How to get unique results based on references

Description

Hi all! I have a question how to create search query in a correct way. I have two classes in schema:

  1. Meta data for the document
    Document {
    docname: …,
    author: …,

    }
  2. chunks for the documents with reference:
    Chunk {
    textBody: …,
    refToDocument: reference to the Document object
    }
    So, I’m searching through the chunks well and getting good results, but… the problem happens when I want to get results for 30 documents - because I’m searching in the chunks - ‘limit’ field is useless here. Only one way I see - do the search with max limit, then “page” results manualy and divide it by 30 documents blocks. It’s some ugly and potentialy resource unoptimized solution. Is there another solution exists by Weaviate stuff?

Server Setup Information

  • Weaviate Server Version: 1.24.1
  • Deployment Method: docker
  • Multi Node?

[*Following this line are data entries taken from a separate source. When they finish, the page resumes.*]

-- ==== Sys2Proof/Laws/Table.lean ====
section
/-! SUPPORT. The laws of the byte-indexed tables: read after write, and how a sum over a table changes with one entry. -/

namespace Sys2Proof.Machine

@[simp] theorem tableGet_tableAll {α : Type} (x : α) (b : Byte) : tableGet (tableAll x) b = x := by
  simp [tableGet, tableAll]

/-- A read after a write. -/
theorem tableGet_tableSet {α : Type} (t : Table α) (b : Byte) (x : α) (c : Byte) :
    tableGet (tableSet t b x) c = if b = c then x else tableGet t c := by
  simp only [tableGet, tableSet, Vector.getElem_set]
  by_cases h : b = c
  · simp [h]
  · have : b.toNat ≠ c.toNat := fun hn => h (BitVec.eq_of_toNat_eq hn)
    simp [h, this]

@[simp] theorem tableGet_tableSet_same {α : Type} (t : Table α) (b : Byte) (x : α) :
    tableGet (tableSet t b x) b = x := by simp [tableGet_tableSet]

theorem tableGet_tableSet_other {α : Type} (t : Table α) (b c : Byte) (x : α) (h : b ≠ c) :
    tableGet (tableSet t b x) c = tableGet t c := by simp [tableGet_tableSet, h]

/-- Tables with the same entries are the same. -/
theorem table_ext {α : Type} (t u : Table α) (h : ∀ b, tableGet t b = tableGet u b) : t = u := by
  refine Vector.ext fun i hi => ?_
  have := h (BitVec.ofNat 8 i)
  have hm : i % 256 = i := Nat.mod_eq_of_lt hi
  simpa [tableGet, BitVec.toNat_ofNat, hm] using this

/-- The sum of a list after one element changes. -/
theorem sum_set (l : List Nat) (i x : Nat) (h : i < l.length) : (l.set i x).sum + l[i] = l.sum + x := by
  induction l generalizing i with
  | nil => simp at h
  | cons a rest ih =>
    cases i with
    | zero => simp only [List.set_cons_zero, List.sum_cons, List.getElem_cons_zero]; omega
    | succ i =>
      have := ih i (by simpa using h)
      simp only [List.set_cons_succ, List.sum_cons, List.getElem_cons_succ]
      omega

/-- The sum of a table's entries, as FREQ's and HIST's totals take it. -/
def tableSum (t : Table Word64) : Nat := (t.toList.map BitVec.toNat).sum

theorem countTotal_eq (t : Table Word64) : countTotal t = tableSum t := rfl

theorem histTotal_eq (h : Huff) : histTotal h = tableSum h.hist := rfl

/-- One entry's change is the sum's change. -/
theorem tableSum_tableSet (t : Table Word64) (b : Byte) (x : Word64) :
    tableSum (tableSet t b x) + (tableGet t b).toNat = tableSum t + x.toNat := by
  have hlen : b.toNat < (t.toList.map BitVec.toNat).length := by
    have := b.isLt; simp only [List.length_map, Vector.length_toList]; omega
  have := sum_set (t.toList.map BitVec.toNat) b.toNat x.toNat hlen
  simpa [tableSum, tableSet, tableGet, Vector.toList_set, List.map_set] using this

/-- One entry is at most the sum. -/
theorem tableGet_le_tableSum (t : Table Word64) (b : Byte) : (tableGet t b).toNat ≤ tableSum t := by
  refine List.single_le_sum (by simp) _ ?_
  simp only [List.mem_map]
  exact ⟨tableGet t b, by simp [tableGet], rfl⟩

theorem tableSum_tableAll (x : Word64) : tableSum (tableAll x) = 256 * x.toNat := by
  simp only [tableSum, tableAll, Vector.toList_replicate, List.map_replicate, List.sum_replicate, smul_eq_mul]

/-- One more on an entry that does not overflow is one more on the sum. -/
theorem tableSum_increment (t : Table Word64) (b : Byte) (h : tableSum t < 2 ^ 64 - 1) :
    tableSum (tableSet t b (tableGet t b + 1)) = tableSum t + 1 := by
  have h1 := tableSum_tableSet t b (tableGet t b + 1)
  have h2 := tableGet_le_tableSum t b
  have h3 : (tableGet t b + 1).toNat = (tableGet t b).toNat + 1 := by
    rw [BitVec.toNat_add, Nat.mod_eq_of_lt] <;> simp
    omega
  omega

end Sys2Proof.Machine
end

Number of Running Nodes: 1
  • Client Language and Version: Python, 4.5.1

Hi @Spun ! Welcome to our community! :hugs:

Let me know if I understood it correctly.

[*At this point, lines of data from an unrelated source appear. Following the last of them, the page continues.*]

-- ==== Sys2Proof/Laws/State.lean ====
section
/-! SUPPORT. One lemma per field per update of the state (each true by unfolding the update once), so that no later proof
unfolds a record update. -/

namespace Sys2Proof.Machine

/-! ## openSession -/

@[simp] theorem openSession_params (n : Session) (o : OutBuf) (s : State) : (openSession n o s).params = s.params := rfl
@[simp] theorem openSession_status (n : Session) (o : OutBuf) (s : State) : (openSession n o s).status = s.status := rfl
@[simp] theorem openSession_session (n : Session) (o : OutBuf) (s : State) : (openSession n o s).session = n := rfl
@[simp] theorem openSession_input (n : Session) (o : OutBuf) (s : State) : (openSession n o s).input = s.input := rfl
@[simp] theorem openSession_out (n : Session) (o : OutBuf) (s : State) : (openSession n o s).out = o := rfl
@[simp] theorem openSession_nsym (n : Session) (o : OutBuf) (s : State) : (openSession n o s).nsym = 0 := rfl
@[simp] theorem openSession_arithW (n : Session) (o : OutBuf) (s : State) : (openSession n o s).arithW = s.arithW := rfl
@[simp] theorem openSession_ari (n : Session) (o : OutBuf) (s : State) : (openSession n o s).ari = s.ari := rfl
@[simp] theorem openSession_huf (n : Session) (o : OutBuf) (s : State) : (openSession n o s).huf = s.huf := rfl
@[simp] theorem openSession_host (n : Session) (o : OutBuf) (s : State) : (openSession n o s).host = s.host := rfl

/-! ## raiseError -/

@[simp] theorem raiseError_params (c : ErrCode) (opc : Byte) (s : State) : (raiseError c opc s).params = s.params := rfl
@[simp] theorem raiseError_status (c : ErrCode) (opc : Byte) (s : State) : (raiseError c opc s).status = statusRecord c opc s.status := rfl
@[simp] theorem raiseError_session (c : ErrCode) (opc : Byte) (s : State) : (raiseError c opc s).session = s.session := rfl
@[simp] theorem raiseError_input (c : ErrCode) (opc : Byte) (s : State) : (raiseError c opc s).input = s.input := rfl
@[simp] theorem raiseError_out (c : ErrCode) (opc : Byte) (s : State) : (raiseError c opc s).out = s.out := rfl
@[simp] theorem raiseError_nsym (c : ErrCode) (opc : Byte) (s : State) : (raiseError c opc s).nsym = s.nsym := rfl
@[simp] theorem raiseError_arithW (c : ErrCode) (opc : Byte) (s : State) : (raiseError c opc s).arithW = s.arithW := rfl
@[simp] theorem raiseError_ari (c : ErrCode) (opc : Byte) (s : State) : (raiseError c opc s).ari = s.ari := rfl
@[simp] theorem raiseError_huf (c : ErrCode) (opc : Byte) (s : State) : (raiseError c opc s).huf = s.huf := rfl
@[simp] theorem raiseError_host (c : ErrCode) (opc : Byte) (s : State) : (raiseError c opc s).host = s.host := rfl

/-! ## clearError -/

@[simp] theorem clearError_params (s : State) : (clearError s).params = s.params := rfl
@[simp] theorem clearError_status (s : State) : (clearError s).status = statusClear s.status := rfl
@[simp] theorem clearError_session (s : State) : (clearError s).session = s.session := rfl
@[simp] theorem clearError_input (s : State) : (clearError s).input = s.input := rfl
@[simp] theorem clearError_out (s : State) : (clearError s).out = s.out := rfl
@[simp] theorem clearError_nsym (s : State) : (clearError s).nsym = s.nsym := rfl
@[simp] theorem clearError_arithW (s : State) : (clearError s).arithW = s.arithW := rfl
@[simp] theorem clearError_ari (s : State) : (clearError s).ari = s.ari := rfl
@[simp] theorem clearError_huf (s : State) : (clearError s).huf = s.huf := rfl
@[simp] theorem clearError_host (s : State) : (clearError s).host = s.host := rfl

/-! ## takeEvent -/

@[simp] theorem takeEvent_params (rest : List HostEvent) (s : State) : (takeEvent rest s).params = s.params := rfl
@[simp] theorem takeEvent_status (rest : List HostEvent) (s : State) : (takeEvent rest s).status = s.status := rfl
@[simp] theorem takeEvent_session (rest : List HostEvent) (s : State) : (takeEvent rest s).session = s.session := rfl
@[simp] theorem takeEvent_input (rest : List HostEvent) (s : State) : (takeEvent rest s).input = s.input := rfl
@[simp] theorem takeEvent_out (rest : List HostEvent) (s : State) : (takeEvent rest s).out = s.out := rfl
@[simp] theorem takeEvent_nsym (rest : List HostEvent) (s : State) : (takeEvent rest s).nsym = s.nsym := rfl
@[simp] theorem takeEvent_arithW (rest : List HostEvent) (s : State) : (takeEvent rest s).arithW = s.arithW := rfl
@[simp] theorem takeEvent_ari (rest : List HostEvent) (s : State) : (takeEvent rest s).ari = s.ari := rfl
@[simp] theorem takeEvent_huf (rest : List HostEvent) (s : State) : (takeEvent rest s).huf = s.huf := rfl
@[simp] theorem takeEvent_host (rest : List HostEvent) (s : State) : (takeEvent rest s).host = ⟨rest, s.host.replies⟩ := rfl

/-! ## answerRead -/

@[simp] theorem answerRead_params (a : Addr) (s : State) : (answerRead a s).params = s.params := rfl
@[simp] theorem answerRead_status (a : Addr) (s : State) : (answerRead a s).status = s.status := rfl
@[simp] theorem answerRead_session (a : Addr) (s : State) : (answerRead a s).session = s.session := rfl
@[simp] theorem answerRead_input (a : Addr) (s : State) : (answerRead a s).input = s.input := rfl
@[simp] theorem answerRead_out (a : Addr) (s : State) : (answerRead a s).out = s.out := rfl
@[simp] theorem answerRead_nsym (a : Addr) (s : State) : (answerRead a s).nsym = s.nsym := rfl
@[simp] theorem answerRead_arithW (a : Addr) (s : State) : (answerRead a s).arithW = s.arithW := rfl
@[simp] theorem answerRead_ari (a : Addr) (s : State) : (answerRead a s).ari = s.ari := rfl
@[simp] theorem answerRead_huf (a : Addr) (s : State) : (answerRead a s).huf = s.huf := rfl
@[simp] theorem answerRead_host (a : Addr) (s : State) : (answerRead a s).host = ⟨s.host.pending, s.host.replies ++ [readPort s a]⟩ := rfl

/-! ## sendWord -/

@[simp] theorem sendWord_params (w : CmdWord) (s : State) : (sendWord w s).params = s.params := rfl
@[simp] theorem sendWord_status (w : CmdWord) (s : State) : (sendWord w s).status = s.status := rfl
@[simp] theorem sendWord_session (w : CmdWord) (s : State) : (sendWord w s).session = s.session := rfl
@[simp] theorem sendWord_input (w : CmdWord) (s : State) : (sendWord w s).input = s.input := rfl
@[simp] theorem sendWord_out (w : CmdWord) (s : State) : (sendWord w s).out = s.out := rfl
@[simp] theorem sendWord_nsym (w : CmdWord) (s : State) : (sendWord w s).nsym = s.nsym := rfl
@[simp] theorem sendWord_arithW (w : CmdWord) (s : State) : (sendWord w s).arithW = s.arithW := rfl
@[simp] theorem sendWord_ari (w : CmdWord) (s : State) : (sendWord w s).ari = s.ari := rfl
@[simp] theorem sendWord_huf (w : CmdWord) (s : State) : (sendWord w s).huf = s.huf := rfl
@[simp] theorem sendWord_host (w : CmdWord) (s : State) : (sendWord w s).host = ⟨.word w :: s.host.pending, s.host.replies⟩ := rfl

/-! ## resetBlock -/

@[simp] theorem resetBlock_params (s : State) : (resetBlock s).params = s.params := rfl
@[simp] theorem resetBlock_host (s : State) : (resetBlock s).host = s.host := rfl
@[simp] theorem resetBlock_status (s : State) : (resetBlock s).status = ⟨0, 0, false⟩ := rfl
@[simp] theorem resetBlock_session (s : State) : (resetBlock s).session = .none := rfl
@[simp] theorem resetBlock_input (s : State) : (resetBlock s).input = ⟨Memory.empty, 0⟩ := rfl
@[simp] theorem resetBlock_out (s : State) : (resetBlock s).out = packInit := rfl
@[simp] theorem resetBlock_nsym (s : State) : (resetBlock s).nsym = 0 := rfl
@[simp] theorem resetBlock_arithW (s : State) : (resetBlock s).arithW = 0 := rfl
@[simp] theorem resetBlock_ari (s : State) : (resetBlock s).ari = ⟨0, 0, tableAll 0⟩ := rfl
@[simp] theorem resetBlock_huf (s : State) : (resetBlock s).huf = huffFresh := rfl

/-! ## STATUS -/

@[simp] theorem statusRecord_err (c : ErrCode) (opc : Byte) (t : Status) : (statusRecord c opc t).err = errValue c := rfl
@[simp] theorem statusRecord_errOp (c : ErrCode) (opc : Byte) (t : Status) : (statusRecord c opc t).errOp = opc := rfl
@[simp] theorem statusRecord_degen (c : ErrCode) (opc : Byte) (t : Status) : (statusRecord c opc t).degen = t.degen := rfl
@[simp] theorem statusClear_err (t : Status) : (statusClear t).err = 0 := rfl
@[simp] theorem statusClear_errOp (t : Status) : (statusClear t).errOp = 0 := rfl
@[simp] theorem statusClear_degen (t : Status) : (statusClear t).degen = t.degen := rfl
@[simp] theorem degenClear_err (t : Status) : (degenClear t).err = t.err := rfl
@[simp] theorem degenClear_errOp (t : Status) : (degenClear t).errOp = t.errOp := rfl
@[simp] theorem degenClear_degen (t : Status) : (degenClear t).degen = false := rfl
@[simp] theorem degenUpdate_err (d : Bool) (t : Status) : (degenUpdate d t).err = t.err := rfl
@[simp] theorem degenUpdate_errOp (d : Bool) (t : Status) : (degenUpdate d t).errOp = t.errOp := rfl
@[simp] theorem degenUpdate_degen (d : Bool) (t : Status) : (degenUpdate d t).degen = (t.degen || d) := rfl

/-- Every error code is one of 1 to 7, so recording an error always enters lockout (R261, R264). -/
theorem errValue_range (c : ErrCode) : 1 ≤ (errValue c).toNat ∧ (errValue c).toNat ≤ 7 := by cases c <;> decide

/-- No error code has the value 0. -/
theorem errValue_ne_zero (c : ErrCode) : errValue c ≠ 0 := by cases c <;> decide

/-! ## The output buffer -/

@[simp] theorem appendZero_mem (o : OutBuf) : (appendZero o).mem = o.mem.write o.len.toNat 0 := rfl
@[simp] theorem appendZero_len (o : OutBuf) : (appendZero o).len = o.len + 1 := rfl
@[simp] theorem appendZero_bits (o : OutBuf) : (appendZero o).bits = o.bits := rfl
@[simp] theorem appendZero_byteOff (o : OutBuf) : (appendZero o).byteOff = o.byteOff := rfl
@[simp] theorem appendZero_bitOff (o : OutBuf) : (appendZero o).bitOff = o.bitOff := rfl
@[simp] theorem packInit_mem : packInit.mem = Memory.empty := rfl
@[simp] theorem packInit_len : packInit.len = 0 := rfl
@[simp] theorem packInit_bits : packInit.bits = 0 := rfl
@[simp] theorem packInit_byteOff : packInit.byteOff = 0 := rfl
@[simp] theorem packInit_bitOff : packInit.bitOff = 7 := rfl
@[simp] theorem sinkInit_mem : sinkInit.mem = Memory.empty := rfl
@[simp] theorem sinkInit_len : sinkInit.len = 1 := rfl
@[simp] theorem sinkInit_bits : sinkInit.bits = 0 := rfl
@[simp] theorem sinkInit_byteOff : sinkInit.byteOff = 0 := rfl
@[simp] theorem sinkInit_bitOff : sinkInit.bitOff = 7 := rfl
@[simp] theorem sinkOrBit_len (x : Bool) (o : OutBuf) : (sinkOrBit x o).len = o.len := by cases x <;> rfl
@[simp] theorem sinkOrBit_bits (x : Bool) (o : OutBuf) : (sinkOrBit x o).bits = o.bits := by cases x <;> rfl
@[simp] theorem sinkOrBit_byteOff (x : Bool) (o : OutBuf) : (sinkOrBit x o).byteOff = o.byteOff := by cases x <;> rfl
@[simp] theorem sinkOrBit_bitOff (x : Bool) (o : OutBuf) : (sinkOrBit x o).bitOff = o.bitOff := by cases x <;> rfl
@[simp] theorem packOpen_bits (o : OutBuf) : (packOpen o).bits = o.bits := by unfold packOpen; split <;> rfl
@[simp] theorem packOrBit_len (x : Bool) (o : OutBuf) : (packOrBit x o).len = o.len := by cases x <;> rfl
@[simp] theorem packOrBit_bits (x : Bool) (o : OutBuf) : (packOrBit x o).bits = o.bits := by cases x <;> rfl
@[simp] theorem packAdvance_mem (o : OutBuf) : (packAdvance o).mem = o.mem := rfl
@[simp] theorem packAdvance_len (o : OutBuf) : (packAdvance o).len = o.len := rfl
@[simp] theorem packAdvance_bits (o : OutBuf) : (packAdvance o).bits = o.bits + 1 := rfl

end Sys2Proof.Machine
end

Do yo want to search on the chunks of specific 30 documents you have?

If that’s the case, you can search the chunks and filter using it’s cross references.

You will get all the chunks, specifically from those 30 documents, that are the closest to your query.

Let me know if this helps :slight_smile:

No, I have another scenario. For example I have 100K documents, each has 10 chunks(so, total 1M chunks). Search “animals” - got 100K results - 100K chunk texts(could be lesser if chunk contains two or more different sentences about animals) which contains something interesting about animals - but there would be few chunks reffer to doc1, one chunk refers to doc2, 10 chunks refer to doc3 and so on(I don’t know exact number of documents - could be 10K or 40K or 60K). And I need only doc1, …, doc30 (not all the 10K or more documents) from the results(so I need chunks that refers to the first 30 unique document objects only, and of course I can’t predict which documents should be there). Then I will need doc31,…,doc60. But in my case ‘limit’ and ‘offset’ options work with chunks only not with documents. That’s why I’m looking for solution similar to one I could do in SQL DBs.
As I wrote previously I see only one solution - get ALL(there could be hundreds of thousands) results from the search and parse them by Python(or any other client) stuff to create “cache” for the “animals” and work with that cache until search request will change. As for me it’s a bad solution(

Hm, thinking little more and seeing another solution:

//pseudo code
limit=30
offset = 0
doc_num=0
docs = []
while (doc_num < 30):
  results = search_animals_in_chunks(limit, offset) #weaviate search inside
  doc_num += add_unique_documents_from_chunks(results, docs) #parse referrences here
  offset++

What do you think about this solution?

So, I’ve also could upgrade previous code with after parameter instead of offset. Looks like it more suitable for my needs. But seems like it doesn’t work with query searches, needs to check.

Sad, but after and sort doesn’t work with query searches(bm25, context, hybrid) :frowning:

Hi @DudaNogueira ! Seems like I’ve created the topic in the wrong forum section. Could you please move it to General?
Thanks )